PALB2 deficiency sensitizes H3K27M-mutant Res259 cells to BMN673
The above results demonstrated that BMN673 had different effects on H3K27M-mutant SF188 cells and H3K27M-mutant Res259 cells. According to the concept of synthetic lethality, we hypothesized that the combination of other gene mutations with the H3K27M mutation could further increase the sensitivity of cells to BMN673. A whole-exome sequencing analysis of pHGGs conducted by Mackay et al. (38) revealed several gene mutations with specificity for the parental SF188 or Res259 cells (Figure 5A). Notably, among these mutated genes, PALB2, ARID1A and P53, which are related to DNA damage and tumorigenesis, were mutated only in SF188 cells. To determine which of these proteins is responsible for sensitivity to BMN673, the established H3K27M-mutant Res259 cells or WT Res259 cells with stable deficiency of ARID1A, P53 or PALB2 were treated with the indicated concentrations of BMN673; the results revealed that BMN673 had substantially greater potency against H3K27M-mutant Res259 cells with ARID1A or PALB2 deficiency than against parental H3K27M-mutant Res259 cells, whereas BMN673 treatment had no effect on H3K27M-mutant Res259 cells with P53 deficiency (Figures 5B–D). Moreover, as shown in Figure 5E, our results further revealed that H3K27M-mutant Res259 cells with PALB2 deficiency were more sensitive to BMN673 than WT Res259 cells with PALB2 deficiency, whereas no significant difference was detected between H3K27M-mutant Res259 cells with ARID1A deficiency and WT Res259 cells with ARID1A deficiency (Figure 5E).
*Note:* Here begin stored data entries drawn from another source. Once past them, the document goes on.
/-- The attribute word of a slot in the security policy card; 0 without a record (R581). -/
def Deck.slotAttr (k : Deck) (s : Nat) : Nat :=
  match k.securityRecs.find? fun r => r.index == s with
  | some r => r.w0
  | none => 0

/-- The MACsec slots of a port: even AES-256 encrypt-only, and the next AES-256 decrypt-only (R443). -/
def Deck.macsecOk (k : Deck) (p : ImgRec) : Bool :=
  let s := SWXP_CFG2_TXSLOT.of p.w2
  let a := k.slotAttr s
  let b := k.slotAttr (s + 1)
  SWXP_CFG0_MACSEC.of p.w0 == 0 || (s % 2 == 0 && KEY_ATTR_ALG.of a == 2 && KEY_ATTR_USE.of a == 0 &&
    KEY_ATTR_ALG.of b == 2 && KEY_ATTR_USE.of b == 1)

def Deck.checkSwitch (k : Deck) : List Nat :=
  match k.body 10 0 with
  | some (.switch gcfg pool recs) =>
    let mins := (k.swxKind 2).foldl (fun t r => t + SWXQ_CFG0_MIN.of r.w0) 0
    let rx := (k.swxKind 4).filter fun r => SWX_SF_ACTION_TOOBJ.of r.w2 == 1
    let tx := (k.swxKind 8).filter fun r => SWX_RS_OUT_OBJ.of r.w2 != 0x3FF
    chk (!inRanges gcfg [(SWX_GCFG_FRTO, 1, 255), (SWX_GCFG_ETYPE, 0x0600, 0xFFFF)] || decide (2 ^ 32 ≤ gcfg) ||
      decide (2 ^ 15 ≤ pool) || decide (16384 < mins) || decide (16384 < SWX_POOL_LIMIT.of pool + mins) ||
      (recs.any fun r => !(within r.kind 1 8 && decide (r.index ≤ swxMax r.kind) && swxWordsOk r)) ||
      !distinct (recs.map fun r => (r.kind, r.index)) || (k.swxKind 1).any (fun p => !k.gateListOk p) ||
      !distinct (rx.map fun r => r.w2 % 1024) || !distinct (tx.map fun r => SWX_RS_OUT_OBJ.of r.w2)) 0x0401 ++
    chk ((k.swxKind 1).any fun p => !k.macsecOk p) 0x0406
  | _ => []

/-! ### Bridge card (R457 to R459, R487, R490) -/

/-- A CAN buffer fit for a window's requests or acknowledgements, named by no entry (R457, R459). -/
def Deck.pduBuf (k : Deck) (c b ident : Nat) : Bool :=
  match k.canRec c 2 b with
  | some r =>
    (CAN_TXCFG_FORM.of r.w0 == 0 || CAN_TXCFG_FORM.of r.w0 == 2 || CAN_TXCFG_FORM.of r.w0 == 4) &&
      CAN_TXCFG_ID.of r.w0 == ident && !k.feeds (canObj c b)
  | none => false

/-- An enabled Q0 filter with IDE 0, an identifier and a mask, whose receive object no TAKE names (R457, R500). -/
def Deck.plainFilter (k : Deck) (c f ident mask : Nat) : Bool :=
  match k.canRec c 1 f with
  | some r =>
    CAN_FMATCH_EN.of r.w0 == 1 && CAN_FMATCH_Q.of r.w0 == 0 && CAN_FMATCH_IDE.of r.w0 == 0 && CAN_FMATCH_ID.of r.w0 == ident &&
      CAN_FMASK_MASK.of r.w1 == mask && !(k.entries.any fun e => e.op == 0x01 && e.src == c * 128 + f)
  | none => false

/-- A 10BASE-T1S window's stream filters: one to the satellite, one to the module on port I4 (R457). The module's own
address comes from the identity record. -/
def Deck.pduPaths (k : Deck) (mac vid net node unit : Nat) : Bool :=
  (k.swxKind 4).any (fun r =>
    (SWX_SF_MATCH_INPORT.of r.w1 == 26 || SWX_SF_MATCH_INPORT.of r.w1 == 31) && SWX_SF_MATCH_VID.of r.w1 == vid &&
      r.w0 == net * 256 + node && SWX_SF_ACTION_TOOBJ.of r.w2 == 0 && (SWX_SF_ACTION_EGRESS.of r.w2).testBit unit) &&
  (k.swxKind 4).any (fun r =>
    (SWX_SF_MATCH_INPORT.of r.w1 == unit || SWX_SF_MATCH_INPORT.of r.w1 == 31) && SWX_SF_MATCH_VID.of r.w1 == vid &&
      r.w0 == mac % 2 ^ 32 && SWX_SF_ACTION_TOOBJ.of r.w2 == 0 && (SWX_SF_ACTION_EGRESS.of r.w2).testBit 26)

/-- An outbound window (R457, R490). -/
def Deck.checkWindow (k : Deck) (mac cfg : Nat) (r : ImgRec) : List Nat :=
  let unit := BRG_WCFG_UNIT.of r.w0
  let node := BRG_WCFG_NODE.of r.w0
  let tx := BRG_WCFG_TXBUF.of r.w0
  let fl := BRG_WCFG_FILTER.of r.w0
  chk (decide (2 ^ 32 ≤ r.w0) || decide (2 ^ 32 ≤ r.w1) || decide (2 ^ 18 ≤ r.w2) || BRG_WCFG_PWMAX.of r.w0 == 0 ||
    !within (BRG_WPOLL_RSPTO.of r.w1) 1 1000 || decide (9 < BRG_WPOLL_CTMR.of r.w1) ||
    decide (10000 < BRG_WPOLL_POLLMS.of r.w1) || BRG_WSTAT_SSIZE.of r.w2 == 3) 0x0401 ++
  chk (!k.hasCtx r.owner) 0x0409 ++
  chk ((k.inventory.filter fun p => p.kind == 4 && p.unit == r.index).length != 1) 0x0406 ++
  (if BRG_WCFG_BUS.of r.w0 = 0 then
    chk (!k.canRuns unit || decide (127 < node)) 0x0406 ++
    chk (!k.pduBuf unit tx (BRG_CFG_REQBASE.of cfg * 128 + node) ||
      !k.plainFilter unit fl (BRG_CFG_RSPBASE.of cfg * 128 + node) 0x7FF) 0x0406 ++
    chk ((match k.canRec unit 2 tx with | some x => x.owner != r.owner | none => false) ||
      (match k.canRec unit 1 fl with | some x => x.owner != r.owner | none => false)) 0x0409
  else
    chk (!within unit 14 21 || !k.portLands unit ||
      !k.pduPaths mac (BRG_CFG_VID.of cfg) (BRG_CFG_NET.of cfg) node unit) 0x0406)

/-- An inbound window (R459, R491): its word holds BUS, UNIT and NODE of an outbound window, IACKBUF, and the signals. -/
def Deck.checkInbound (k : Deck) (cfg : Nat) (r : ImgRec) : List Nat :=
  let unit := BRG_WCFG_UNIT.of r.w0
  let node := BRG_WCFG_NODE.of r.w0
  let iack := BRG_WCFG_TXBUF.of r.w0
  let base := r.w1 / 65536
  let n := r.w1 % 256
  chk (decide (2 ^ 32 ≤ r.w0) || r.w0 % 2 ^ 13 != 0 || decide (2 ^ 32 ≤ r.w1) || bits r.w1 15 8 != 0 || n == 0 ||
    decide (2 ^ 16 ≤ r.w2)) 0x0401 ++
  (match k.bridgeRecs.find? fun w => w.kind == 1 && w.w0 / 2 ^ 18 == r.w0 / 2 ^ 18 with
    | some w => chk (BRG_WCFG_BUS.of r.w0 == 0 && (!k.pduBuf unit iack (BRG_CFG_REQBASE.of cfg * 128 + node) ||
        iack == BRG_WCFG_TXBUF.of w.w0)) 0x0406
    | none => [0x0406]) ++
  chk (!k.hasCtx r.owner) 0x0409 ++
  (List.range n).flatMap fun i =>
    match k.sig? (base + i) with
    | some x => chk (x.group != 0xFFFF) 0x0401 ++ chk (x.writer != r.owner) 0x0408
    | none => [0x0406]

/-- Two outbound windows clash: one bus unit and NODE, or one NODE on two 10BASE-T1S ports (R457). -/
def windowClash : List ImgRec → Bool
  | [] => false
  | r :: rest =>
    (rest.any fun q => BRG_WCFG_NODE.of q.w0 == BRG_WCFG_NODE.of r.w0 && BRG_WCFG_BUS.of q.w0 == BRG_WCFG_BUS.of r.w0 &&
      (BRG_WCFG_BUS.of r.w0 == 1 || BRG_WCFG_UNIT.of q.w0 == BRG_WCFG_UNIT.of r.w0)) || windowClash rest

def Deck.checkBridge (k : Deck) (mac : Nat) : List Nat :=
  match k.body 11 0 with
  | some (.bridge cfg recs) =>
    let outs := recs.filter fun r => r.kind == 1
    chk (!imageClear BRG_CFG_VID.base cfg || BRG_CFG_VID.of cfg == k.sys.mgmtVlan || !within (BRG_CFG_VID.of cfg) 1 4094 ||
      BRG_CFG_REQBASE.of cfg == BRG_CFG_RSPBASE.of cfg ||
      (recs.any fun r => !(within r.kind 1 2 && decide (r.index < if r.kind = 1 then 64 else 16))) ||
      !distinct (recs.map fun r => (r.kind, r.index)) || windowClash outs) 0x0401 ++
    outs.flatMap (k.checkWindow mac cfg) ++ (recs.filter fun r => r.kind == 2).flatMap (k.checkInbound cfg)
  | _ => []

/-! ### Sleep card (R495 to R500, R517, R518) -/

/-- The member that a record names: kind, cluster and index. -/
def memberKind (r : ImgRec) : Nat := r.index / 4096
def memberCluster (r : ImgRec) : Nat := r.index / 256 % 16
def memberIndex (r : ImgRec) : Nat := r.index % 256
These results together suggest that PALB2 deficiency may be the main contributor to the sensitivity of H3K27M-mutant SF188 cells to BMN673 and that PALB2 deficiency can increase the sensitivity of H3K27M-mutant Res259 cells.
PALB2 deficiency increases the sensitivity of H3K27M-mutant Res259 cells to BMN673. (A) List of genes mutated in the Res259 and SF188 cell lines, respectively. (B) Left: Western blot analysis showing the expressions of PALB2 in the four indicated cell lines: WT Res259 cells (WT), WT Res259 cells with PALB2 deficiency (Wko), H3K27M-mutant Res259 cells (H3K27M) and H3K27M-mutant Res259 cells with PALB2 deficiency (Hko). Right: Dose–response curves for H3K27M-mutant Res259 cells with PALB2 deficiency and parental H3K27M-mutant Res259 cells treated with BMN673. (C) Left: Western blot analysis showing the expressions of ARID1A in the four indicated cell lines. Right: Dose–response curves for H3K27M-mutant Res259 cells with ARID1A deficiency and parental H3K27M-mutant Res259 cells treated with BMN673. (D) Left: Western blot analysis showing the expressions of P53 in the four indicated cell lines. Right: Dose–response curves for H3K27M-mutant Res259 cells with P53 deficiency and parental H3K27M-mutant Res259 cells treated with BMN673. (E) Left: Dose–response curves for H3K27M-mutant Res259 cells with PALB2 deficiency and WT Res259 cells with PALB2 deficiency treated with BMN673; Right: Dose–response curves for H3K27M-mutant Res259 cells with ARID1A deficiency and WT Res259 cells with ARID1A deficiency treated with BMN673. The data are shown as the mean ± SD from three independent experiments.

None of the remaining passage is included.